Matrix factorization techniques are a popular class of algorithms used in machine learning problems to decompose and transform data into components that may have certain desirable properties. This process of decomposition is usually carried out by applying some constraints on the resulting components to make them more interpretable. Non-negative matrix factorization(NMF), for instance, requires that the components/factors have non-negative elements only. This offers certain useful representations in the case where the data is say, a magnitude spectrogram.

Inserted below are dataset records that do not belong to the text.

-- ==== Sys2Proof/Machine/Registers.lean ====
section
/-! DEFINITION. Register accesses: reads with their effects, and writes, which start what the commands of a register start (R4 to R6, R312). -/

namespace Sys2Proof.Machine

/-! ## Reads (R6, R312) -/

/-- What a read of a register does beside returning its value: read pointers and queues advance, TIME_NS latches the seconds, and a measured
value is drawn (R152, R194, R323, R461, R503, R535, R570, R571). -/
def Stack.readEffect (s : Stack) (block off : Nat) : Stack :=
  if block = 0x3 ∧ off = 0x204 then s.winData false 0
  else if block = 0x10 ∧ off = 0x14 then s.ledgerWin false 0
  else if block = 0xA ∧ off = 0x30 then { s with clk := { s.clk with latched := s.seconds } }
  else if (block = 5 ∧ off = 0x30) ∨ (block = 0xC ∧ 0x100 ≤ off ∧ off < 0x140) then s.draw
  else if block = 0xD then
    if off = 0xBC then s.tsPop
    else if (0x40 ≤ off ∧ off < 0x4C) ∨ (0xA0 ≤ off ∧ off < 0xB0) then s.draw
    else if 0x4000 ≤ off ∧ off < 0x4180 ∧ off % 64 = 0x14 then s.uartRead ((off - 0x4000) / 64)
    else s
  else if 0x20 ≤ block ∧ block < 0x28 ∧ off = 0x104 then s.hrxRead (block - 0x20)
  else if 0x40 ≤ block ∧ block < 0x44 ∧ off = 0x14 then s.hingeRead (block - 0x40)
  else s

/-- A read of a register: its value is the answer; an offset that holds no register is answered ERROR (R4). A read of CAP_DATA returns the
word that it takes (R152). -/
def State.accessRead (s : State) (k : Side) (block off : Nat) : State :=
  let s := if 0x40 ≤ block ∧ block < 0x44 ∧ off = 0x420 ∧ ((s.stack k).build.regRow block off).isSome = true then
      s.onStack k (Stack.capDataRead (block - 0x40))
    else s
  match s.regWord k block off with
  | Option.none => s.onStack k fun t => t.answered 1 []
  | some v => s.onStack k fun t => (t.readEffect block off).answered 0 [v]

/-! ## Writes: the layer blocks (R137, R148, R177, R277, R281) -/

/-- GO of a command register. -/
def go (v : Nat) : Bool := bit v 31

/-- SECT registers written. -/
def State.sectWrite (s : State) (k : Side) (i off v : Nat) : State :=
  let n := bits v 0 10
  let on := fun f => s.onStack k f
  if off = 0 ∧ go v then
    match bits v 16 4 with
    | 1 => on (Stack.cmdSleep i n)
    | 2 => s.onStackFault k (Stack.cmdWake (Stack.detour false) i n)
    | 3 => on (Stack.cmdResetPulse i n)
    | 4 => on (Stack.cmdHold i n)
    | 5 => on (Stack.cmdClearHold i n)
    | 6 => on (Stack.cmdTest i n)
    | 7 => on (Stack.cmdDiscard i n)
    | 8 => on (Stack.cmdRemove i n)
    | op => on (Stack.cmdNone i n op)
  else if off = 0x400 ∧ go v then
    let page := bits v 10 4; let p := bits v 14 2
    match bits v 16 2 with
    | 0 => on (Stack.pageCommand i n page p 0)
    | 1 => on (Stack.pageCommand i n page p 1)
    | 2 => on (Stack.pageFree i n page p)
    | _ => on (Stack.pageNop i n page p)
  else if off = 0x410 then
    let t := on fun t => (if bit v 30 then t.captureRelease i else t).plainWrite (0x40 + i) off v
    if go v then t.onStack k (Stack.capture i (bits v 0 6) (bit v 6) (bits v 7 2)) else t
  else on fun t => t.plainWrite (0x40 + i) off v

/-- FE registers written. -/
def Stack.feWrite' (s : Stack) (i off v : Nat) : Stack :=
  let n := bits v 0 8
  if off = 0 ∧ go v then
    let t := match bits v 8 4 with
      | 1 => s.feStart i n
      | 2 => s.feStop i n
      | 3 => s.feStep i n
      | 4 => s.feReset i n (bit v 12)
      | op => s.feNone i n op (bits v 12 1)
    if s.flag (FE.CMD_STATUS_BUSY i) then t else t.put (FE.CMD_FILL i) (bits v 12 1)
  else if 0x1000 ≤ off ∧ off < 0x2800 ∧ off % 32 = 0xC then s.feDoorbell i ((off - 0x1000) / 32) v
  else if 0x1000 ≤ off ∧ off < 0x2800 ∧ off % 32 = 0x10 then s.fePortClk i ((off - 0x1000) / 32) v
  else s.plainWrite (0x50 + i) off v

/-! ## Writes: the base die -/

/-- MODE_REQ written: TARGET 0 requests nothing; a code that names no mode is refused as a move that R29 does not list (R29, R30, R551).
Verso's ignores writes (R573). -/
def State.modeReqWrite (s : State) (k : Side) (v : Nat) : State :=
  let after := bits v 4 4
  match bits v 0 4 with
  | 0 => if k = .verso then s else s.onStack k fun t => t.plainWrite 0 8 v
  | 1 => s.modeReq k .vigil after
  | 2 => s.modeReq k .dawn after
  | 3 => s.modeReq k .day after
  | 4 => s.modeReq k .siesta after
  | 5 => s.modeReq k .workshop after
  | 6 => s.modeReq k .dusk after
  | 7 => s.modeReq k .haven after
  | _ => if k = .verso then s else (s.onStack k fun t => t.plainWrite 0 8 v).modeRefuse 1

/-- LOAD registers written (R231). -/
def Stack.loadWrite (s : Stack) (off v : Nat) : Stack :=
  let image := bits v 0 16
  if off = 0 ∧ go v then
    match bits v 16 4 with
    | 1 => s.loadStart 1 image
    | 2 => s.loadStart 2 image
    | 3 => s.loadStart 3 image
    | 4 => s.loadAbort image
    | 5 => s.loadStart 5 image
    | op => s.loadNone op image
  else if off = 0x20 ∧ go v then s.fetch' (bits v 0 10) (bits v 10 4) (bits v 14 2)
  else if off = 0x30 ∧ go v then
    match bits v 16 3 with
    | 1 => s.uploadOpen image
    | 2 => s.uploadCommit image
    | 3 => s.uploadAbandon image
    | 4 => s.uploadDelete image
    | op => s.upFields image op
  else if off = 0x3C then s.upData v
  else s.plainWrite 2 off v

/-- CODE registers written (R387, R388). -/
def Stack.codeWrite (s : Stack) (off v : Nat) : Stack :=
  if off = 0x88 then
    let t := if bit v 0 then s.logClearCe else s
    if bit v 1 then t.logClearUe else t
  else if off = 0x300 ∧ bit v 31 then s.injectArm (bits v 0 1) (bits v 1 6) (bits v 7 6)
  else s.plainWrite 6 off v

/-- DMA registers written (R397). -/
def Stack.dmaRegWrite (s : Stack) (off v : Nat) : Stack :=
  let n := bits v 0 5
  if off = 0 ∧ go v then
    match bits v 8 4 with
    | 1 => s.dmaStart n
    | 2 => s.dmaStop n
    | 3 => s.dmaResume n
    | 4 => s.dmaSkip n
    | 5 => s.dmaReset n
    | op => s.dmaNone n op
  else s.plainWrite 7 off v

/-- KEYS registers written (R419, R423). -/
def Stack.keysWrite (s : Stack) (off v : Nat) : Stack :=
  let slot := bits v 0 5; let entry := bits v 16 6
  if off = 0 ∧ go v then
    match bits v 8 4 with
    | 1 => s.kcmdGenerate slot entry
    | 2 => s.kcmdLoad slot entry
    | 3 => s.kcmdUnwrap slot entry
    | 4 => s.kcmdStore slot entry
    | 5 => s.kcmdClear slot entry
    | 6 => s.kcmdErase slot entry
    | op => s.kcmdNone slot op entry
  else if 0x10 ≤ off ∧ off < 0x38 then s.put (KEYS.KWRAP_WORD ((off - 0x10) / 4)) v
  else if off = 0x400 ∧ go v then s.rekeyRequest (bits v 0 4) (bits v 8 5) (bit v 16)
  else s.plainWrite 8 off v

/-- The TEST register of a lane written. The checker's lock and count come from the far end: free values (R440, log 2). -/
def Stack.laneTestWrite (s : Stack) (n v : Nat) : Stack :=
  let t := s.laneLoop n v
  let t := t.prbsGenerator n (bits v 8 1) (bits v 4 3)
  let t := (t.prbsChecker n (bits v 9 1) (bits v 4 3) (bit t.freeNat 31) (t.freeNat % 2 ^ 31)).draw
  if bit v 10 then t.laneInject n else t

/-- LANE registers written (R432, R434, R440, R450, R455). -/
def Stack.laneWrite (s : Stack) (off v : Nat) : Stack :=
  if 0x1000 ≤ off ∧ off < 0x1C00 then
    let n := (off - 0x1000) / 64
    match off % 64 with
    | 0 => if bit v 31 then s.laneEnable n v
      else if s.flag (LANE.CFG_ENABLE n) then s.laneDisable n
      else if s.laneUse n = 1 ∨ bits v 0 2 = 1 then
        let rate := s.get (LANE.CFG_RATE n)
        (s.plainWrite 9 off v).put (LANE.CFG_RATE n) rate
      else s.plainWrite 9 off v
    | 8 => if s.laneStage n = 7 then s else s.plainWrite 9 off v
    | 0x10 => s.laneTestWrite n v
    | _ => s.plainWrite 9 off v
  else if 0x400 ≤ off ∧ off < 0x540 ∧ off % 64 = 0 then
    let l := (off - 0x400) / 64
    let was := s.flag (LANE.LACE_CTL_ENABLE l)
    let t := (s.plainWrite 9 off v).put (LANE.LACE_CTL_ENABLE l) (b2n was)
    if was = bit v 0 then t else if bit v 0 then t.laceEnable l else t.laceDisable l
  else if 0x400 ≤ off ∧ off < 0x540 ∧ off % 64 = 0x20 ∧ go v then s.rwinGo ((off - 0x400) / 64) (bit v 0)
  else if 0x100 ≤ off ∧ off < 0x160 ∧ off % 8 = 0 then
    let q := (off - 0x100) / 8
    let old := s.get (LANE.QCTL_REF_EN q)
    let t := s.plainWrite 9 off v
    [0, 1].foldl (fun t ab => if bit old ab && !bit v ab then t.refIdle q ab else t) t
  else s.plainWrite 9 off v

/-- MPORT registers written (R458, R462, R477, R479). -/
def Stack.mportWrite (s : Stack) (q off v : Nat) : Stack :=
  if off = 0 then
    if bit v 31 then s.mportEnable q v
    else if s.flag (MPORT.CFG_ENABLE q) then s.mportDisable q
    else s.plainWrite (0x20 + q) off v
  else if off = 0x108 ∧ go v then s.htxGo q (bits v 0 14) (bit v 16)
  else if off = 0x10C then s.htxWrite q v
  else if 0x800 ≤ off ∧ off < 0x840 ∧ off % 16 = 0 then s.sdiEnable q ((off - 0x800) / 16) v
  else s.plainWrite (0x20 + q) off v

/-- CLK registers written (R491, R494 to R501, R503). -/
def Stack.clkWrite (s : Stack) (off v : Nat) : Stack :=
  let t := s.plainWrite 0xA off v
  if off = 0 then s.houseCtl v
  else if off = 0x20 then if go v then t.ptpMeasurement else t
  else if off = 0x4C then if bit v 0 then t.timeSet else t
  else if 0x1140 ≤ off ∧ off < 0x11C0 then
    let d := (off - 0x1100) / 4
    let was := s.flag (CLK.DRST_RESET d)
    let t := if was = bit v 0 then t else t.domainReset d (bit v 0)
    if bit v 1 then t.domainForce d else t
  else if 0x2000 ≤ off ∧ off < 0x2080 then
    let n := (off - 0x2000) / 32
    if off % 32 = 0 then
      let t := t.put (CLK.RAS_CTL_ENABLE n) (s.get (CLK.RAS_CTL_ENABLE n))
      if bit v 0 then t.rasterEnable n else t.rasterDisable n
    else if s.rasterRunning n then s else t
  else if off = 0x3000 ∧ go v then s.meterGo (bits v 0 7) (bits v 8 7)
  else t

/-- POWER registers written (R508, R533). -/
def Stack.powerWrite (s : Stack) (off v : Nat) : Stack :=
  if off = 4 ∧ go v then s.oppRequest (bits v 0 4) (bits v 4 7) (bits v 16 10)
  else if off = 0x20 ∧ go v then s.regCmd (bits v 0 4) (bits v 4 2)
  else s.plainWrite 0xC off v

/-- LEDGER registers written (R535). -/
def Stack.ledgerWrite (s : Stack) (off v : Nat) : Stack :=
  if off = 0x14 then s.ledgerWin true v
  else if off = 0x18 ∧ go v then
    match bits v 0 4 with
    | 1 => s.ledgerCommit
    | 2 => s.ledgerFlush
    | _ => s.plainWrite 0x10 off v
  else s.plainWrite 0x10 off v

/-- PINS registers written (R558 to R561, R570, R571). Any write but the awaited one disarms the key. What a serial peripheral receives comes
from the board: free values (log 2). -/
def State.pinsWrite (s : State) (k : Side) (off v : Nat) : State :=
  let on := fun f => s.onStack k f
  let w := fun (base : Nat) => (off - base) / 4
  if 0x10 ≤ off ∧ off < 0x1C then on (Stack.gpioOut (w 0x10) v)
  else if 0x20 ≤ off ∧ off < 0x2C then on (Stack.outSet (w 0x20) v)
  else if 0x30 ≤ off ∧ off < 0x3C then on (Stack.outClr (w 0x30) v)
  else if 0x60 ≤ off ∧ off < 0x6C then s.conflictClear k (w 0x60) v
  else if off = 0x80 then on (Stack.lockKey v)
  else if 0x84 ≤ off ∧ off < 0x90 then on (Stack.lockMask (w 0x84) v)
  else if 0xD0 ≤ off ∧ off < 0xE8 then on (Stack.xlockMask (w 0xD0) v)
  else if 0x4000 ≤ off ∧ off < 0x4180 then
    let b := (off - 0x4000) / 64
    match off % 64 with
    | 4 => on fun t => (Stack.spiWrite (s.inputWired k b 0) b (bits v 0 8) (t.freeNat % 256) t).draw
    | 0xC => if go v then
        on fun t => (Stack.i2cCommand (s.inputWired k b 2) b (bits v 0 8) (bit v 8) (bit v 9) (bit v 10) (bit v 11) (bit t.freeNat 8)
          (bit t.freeNat 9) (t.freeNat % 256) t).draw
      else on fun t => t.disarmKey.plainWrite 0xD off v
    | 0x14 => on (Stack.uartWrite b (bits v 0 8))
    | _ => on fun t => t.disarmKey.plainWrite 0xD off v
  else on fun t => t.disarmKey.plainWrite 0xD off v

/-- TEST registers written (R592, R595, R596). -/
def State.testWrite (s : State) (k : Side) (off v : Nat) : State :=
  if off = 0 ∧ go v then
    s.onStack k fun t => match bits v 0 4 with
      | 1 => t.testRun
      | 2 => t.testAbort
      | op => t.testCtl op
  else if off = 0x24 ∧ bit v 0 then s.relock' k
  else s.onStack k fun t => t.plainWrite 0xF off v

/-- TURN registers written (R233, R248). CANCEL acts before GO. -/
def State.turnWrite (s : State) (k : Side) (off v : Nat) : State :=
  if off = 0 then
    let t := if bit v 30 then s.onTurn k Stack.cancel else s
    if go v then t.arm k else t
  else s.onStack k fun t => t.plainWrite 1 off v

/-- HOSTIF registers written through the register interface. -/
def Stack.hostifWrite (s : Stack) (off v : Nat) : Stack := s.ownWrite Stack.hostDo (wordReq 0 true true (ownAddr off) v) v

/-- The live register at an offset of a block written. -/
def State.liveWrite (s : State) (k : Side) (block off v : Nat) : State :=
  let on := fun f => s.onStack k f
  let link := fun (f : Stack → Stack) => (s.onStack k fun t => (f t).syncPorts).pairLink
  if block < 0x20 then
    match block with
    | 0x0 => if off = 8 then s.modeReqWrite k v else on fun t => t.plainWrite 0 off v
    | 0x1 => s.turnWrite k off v
    | 0x2 => on fun t => t.loadWrite off v
    | 0x3 => if off = 0x204 then on (Stack.winData true v) else on fun t => t.plainWrite 3 off v
    | 0x6 => on fun t => t.codeWrite off v
    | 0x7 => on fun t => t.dmaRegWrite off v
    | 0x8 => on fun t => t.keysWrite off v
    | 0x9 => link fun t => t.laneWrite off v
    | 0xA => on fun t => t.clkWrite off v
    | 0xC => on fun t => t.powerWrite off v
    | 0xD => s.pinsWrite k off v
    | 0xE => on fun t => t.hostifWrite off v
    | 0xF => s.testWrite k off v
    | 0x10 => on fun t => t.ledgerWrite off v
    | _ => on fun t => t.plainWrite block off v
  else if block < 0x40 then link fun t => t.mportWrite (block - 0x20) off v
  else if block < 0x50 then s.sectWrite k (block - 0x40) off v
  else on fun t => t.feWrite' (block - 0x50) off v

/-! ## Staged copies (R6, R233) -/

/-- A write to the staged copy of a register, by its live offset: ignored, with LOCKED_WRITE, while a firmware turn is armed. Region 1 is
read-only to firmware (R404); a register of a section homed elsewhere ignores it (R154, R196); any write to PINS disarms the key (R560). -/
def Stack.stagedWrite (block off v : Nat) (s : Stack) : Stack :=
  let s := if block = 0xD then s.disarmKey else s
  if s.regAbsent block off || (stagedFields block off).isEmpty then s
  else if s.firmwareArmed then s.raise TURN.STATUS_LOCKED_WRITE
  else if block = 8 ∧ 0x110 ≤ off ∧ off < 0x120 then s
  else
    match (if 0x40 ≤ block ∧ block < 0x50 then s.sectTarget (block - 0x40) off else some off) with
    | Option.none => s
    | some o => s.putStaged block o v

Tabla music makes a good case for NMF-based source separation because of the overlap that arises between consecutive sounds when one drum is struck before a sustained sound on the other drum has completely faded. And since the vocabulary and the set of timbres produced by the tabla is fairly fixed, spectro-temporal templates for each stroke on the instrument can be learned and then used to decompose a recording of a composition played on the same instrument. Furthermore, if the exact sequence of strokes being played is known, then that can also be used to inform and improve the decomposition.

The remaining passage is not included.